*** Opening of Extracted material ***

/-- A marker at its boundary (R235, R251, R253, R273): none leaves before it; it leaves when the link carries, and the board holds
the frames up to its line no more; else its line is skipped and counted. -/
def Clause.MarkersLeave : Prop :=
  ∀ (s : State) (n : LinkId),
    let first := s.links[n].markers.find? fun m => !m.sent
    (first = none → exec (.fireMarker n) s = .next s) ∧
    ∀ m, first = some m →
      (s.time < m.boundary → exec (.fireMarker n) s = .next s) ∧
      (m.boundary ≤ s.time → s.carries n = true → ∃ t, exec (.fireMarker n) s = .next t ∧
        t = { s with links := t.links, out := .marker n m.boundary m.fine (BitVec.ofNat 8 m.count) :: s.out } ∧
        t.links[n].markers = s.links[n].markers.map (fun k => if k = m then { k with sent := true } else k) ∧
        t.links[n].sinceEcho = s.links[n].sinceEcho + 1 ∧ t.links[n].lastMark = some m.boundary ∧
        (∀ h ∈ t.links[n].held, h ∈ s.links[n].held ∧ h ≠ m.count) ∧
        t.links[n].slots = s.links[n].slots ∧ ∀ k, k ≠ n → t.links[k] = s.links[k]) ∧
      (m.boundary ≤ s.time → s.carries n = false → ∃ t, exec (.fireMarker n) s = .next t ∧
        s.DrainOnly t ∧ m ∉ t.links[n].markers ∧ t.web = { s.web with skipped := satAdd 0xFFFF s.web.skipped 1 } ∧
        ∀ x ∈ t.links[n].slots, x.page = m.page → x.line ≠ m.line)

/-- A fire instant (R171, R218): the line whose marker has left and whose instant has passed has fired, and its slot is free. -/
def Clause.LinesFire : Prop :=
  ∀ (s : State) (n : LinkId),
    let first := s.links[n].markers.find? fun m => m.sent && decide (m.instant ≤ s.time)
    (first = none → exec (.fireInstant n) s = .next s) ∧
    ∀ m, first = some m → ∃ t, exec (.fireInstant n) s = .next t ∧ s.DrainOnly t ∧ m ∉ t.links[n].markers ∧
      t.web = s.web ∧ ∀ x ∈ t.links[n].slots, x.page = m.page → x.line ≠ m.line

/-! ### Links: training, return frames and losses -/

/-- A link falls to DOWN with a cause (R252). -/
def Clause.Down (s t : State) (n : LinkId) (cause : Nat) : Prop :=
  s.LinkOnly t n ∧ t.links[n].st = .down ∧ t.links[n].downCause = cause ∧ t.links[n].markers = s.links[n].markers ∧
    t.links[n].slots = s.links[n].slots

/-- A link's training has failed with a cause (R241, R242): it is UNTRAINED. -/
def Clause.Failed (s t : State) (n : LinkId) (cause : Nat) : Prop :=
  s.DrainOnly t ∧ t.links[n].step = .idle ∧ t.links[n].trainCmd = none ∧ t.links[n].trainCause = cause ∧
    t.links[n].st = .untrained ∧ ∀ k, k ≠ n → t.links[k] = s.links[k]

/-- A return frame that is not valid is discarded and counted (R248): one whose payload has not the length of its type or whose CRC
is wrong, of every type, and one that is none of the types. -/
def Clause.BadReturns : Prop :=
  ∀ (s : State) (n : LinkId) (f : ReturnFrame),
    let dropped : State := s.updLink n fun k => { k with badReturns := k.badReturns + 1 }
    exec (.invalidReturnFrame n) s = .next dropped ∧
    (goodReturn f 1 16 16 = false → exec (.statusFrame n f) s = .next dropped) ∧
    (goodReturn f 2 1 240 = false → exec (.messageFrame n f) s = .next dropped) ∧
    (goodReturn f 3 0 0 = false → exec (.ackFrame n f) s = .next dropped) ∧
    (goodReturn f 4 32 32 = false → exec (.identFrame n f) s = .next dropped) ∧
    (goodReturn f 5 0 0 = false → ∀ rt, exec (.echoReply n f rt) s = .next dropped) ∧
    (goodReturn f 6 2304 2304 = false → exec (.testFrame n f) s = .next dropped)

/-- Training (R241): 1,024 symbols of comma alignment send IDENT_REQ, the board's answer to it sends the 256 TEST frames, the board's
TEST frames and STATUS lead to MEASURE, and MEASURE sends 64 ECHO frames; a declaration out of range, a frame gone wrong and a step
beyond its limit fail the training with its cause; outside its step each does nothing to it. -/
def Clause.TrainingGoes : Prop :=
  ∀ (s : State) (n : LinkId),
    let l := s.links[n]
    let at_ (x : TrainStep) : Prop := l.step = x ∧ s.time ≤ l.stepStart + x.limit
    let due : Prop := l.step = .measure ∧ l.echoes < 64 ∧ l.stepStart + l.echoes * 4096 * s.symOf n ≤ s.time
    let heard : State := s.updLink n fun k => { k with lastReturn := s.time }
    (∀ k, at_ .search → 1024 ≤ k → ∃ t, exec (.commaAlignment n k) s = .next t ∧
      s.Sent t (s.frameOf n 6 0 0 0 0xFFFF 0 []) ∧ t.links[n].awaited = l.awaited ++ [l.seq] ∧
      t.links[n].step = .ident ∧ t.links[n].stepStart = s.time ∧ t = { s with links := t.links, out := t.out }) ∧
    (∀ k, ¬at_ .search ∨ k < 1024 → exec (.commaAlignment n k) s = .next s) ∧
    (∀ f, goodReturn f 4 32 32 = true →
      let b := Board.of (BitVec.ofNat 256 (leNat f.payload))
      let sound : Prop := 2 ≤ b.buffers ∧ b.buffers ≤ 16 ∧ 1 ≤ b.maxWords ∧ b.maxWords ≤ 1024
      (¬at_ .ident ∨ f.seq ∉ l.awaited → exec (.identFrame n f) s = .next heard) ∧
      (at_ .ident → f.seq ∈ l.awaited → b.rates.getLsbD l.rate.val = false → ∃ t,
        exec (.identFrame n f) s = .next t ∧ Clause.Failed s t n 3) ∧
      (at_ .ident → f.seq ∈ l.awaited → b.rates.getLsbD l.rate.val = true → ¬sound → ∃ t,
        exec (.identFrame n f) s = .next t ∧ Clause.Failed s t n 4) ∧
      (at_ .ident → f.seq ∈ l.awaited → b.rates.getLsbD l.rate.val = true → sound → ∃ t,
        exec (.identFrame n f) s = .next t ∧ t.links[n].board = b ∧ t.links[n].step = .test ∧
        t.links[n].seq = l.seq ∧ t.out.length = s.out.length + 256 ∧
        t = { s with links := t.links, out := t.out })) ∧
    (∀ f, goodReturn f 6 2304 2304 = true →
      (¬at_ .test → exec (.testFrame n f) s = .next heard) ∧
      (at_ .test → ∃ t, exec (.testFrame n f) s = .next t ∧ t = { s with links := t.links } ∧
        t.links[n].testFrames = l.testFrames + 1 ∧
        t.links[n].testBad = (l.testBad || decide (f.payload ≠ testPayload)) ∧
        t.links[n].step = (if 256 ≤ l.testFrames + 1 then .status else .test))) ∧
    (∀ f, goodReturn f 1 16 16 = true → at_ .status →
      let bad := (BitVec.ofNat 128 (leNat f.payload)).extractLsb' 32 16
      (l.testBad = true ∨ bad ≠ 0#16 → ∃ t, exec (.statusFrame n f) s = .next t ∧ Clause.Failed s t n 5) ∧
      (l.testBad = false → bad = 0#16 → ∃ t, exec (.statusFrame n f) s = .next t ∧
        t.links[n].step = .measure ∧ t.links[n].stepStart = s.time ∧ t = { s with links := t.links })) ∧
    ((due → ∃ t, exec (.measureEcho n) s = .next t ∧ s.Sent t (s.frameOf n 5 0 0 0 0xFFFF 0 []) ∧
        t.links[n].echoes = l.echoes + 1 ∧ t = { s with links := t.links, out := t.out }) ∧
      (¬due → exec (.measureEcho n) s = .next s)) ∧
    (l.step = .idle ∨ s.time ≤ l.stepStart + l.step.limit → exec (.trainingStepTimeout n) s = .next s) ∧
    (l.step ≠ .idle → l.stepStart + l.step.limit < s.time → ∃ t, exec (.trainingStepTimeout n) s = .next t ∧
      Clause.Failed s t n l.step.cause)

*** Close of Extracted material ***

### Required work
Please reproduce, exactly as they appear above, the lines from the line containing "the frames up" up to and including the line containing "(m.boundary ≤ s.time → s.carries n = false".

### Response to the exercise
the frames up to its line no more; else its line is skipped and counted. -/
def Clause.MarkersLeave : Prop :=
  ∀ (s : State) (n : LinkId),
    let first := s.links[n].markers.find? fun m => !m.sent
    (first = none → exec (.fireMarker n) s = .next s) ∧
    ∀ m, first = some m →
      (s.time < m.boundary → exec (.fireMarker n) s = .next s) ∧
      (m.boundary ≤ s.time → s.carries n = true → ∃ t, exec (.fireMarker n) s = .next t ∧
        t = { s with links := t.links, out := .marker n m.boundary m.fine (BitVec.ofNat 8 m.count) :: s.out } ∧
        t.links[n].markers = s.links[n].markers.map (fun k => if k = m then { k with sent := true } else k) ∧
        t.links[n].sinceEcho = s.links[n].sinceEcho + 1 ∧ t.links[n].lastMark = some m.boundary ∧
        (∀ h ∈ t.links[n].held, h ∈ s.links[n].held ∧ h ≠ m.count) ∧
        t.links[n].slots = s.links[n].slots ∧ ∀ k, k ≠ n → t.links[k] = s.links[k]) ∧
      (m.boundary ≤ s.time → s.carries n = false → ∃ t, exec (.fireMarker n) s = .next t ∧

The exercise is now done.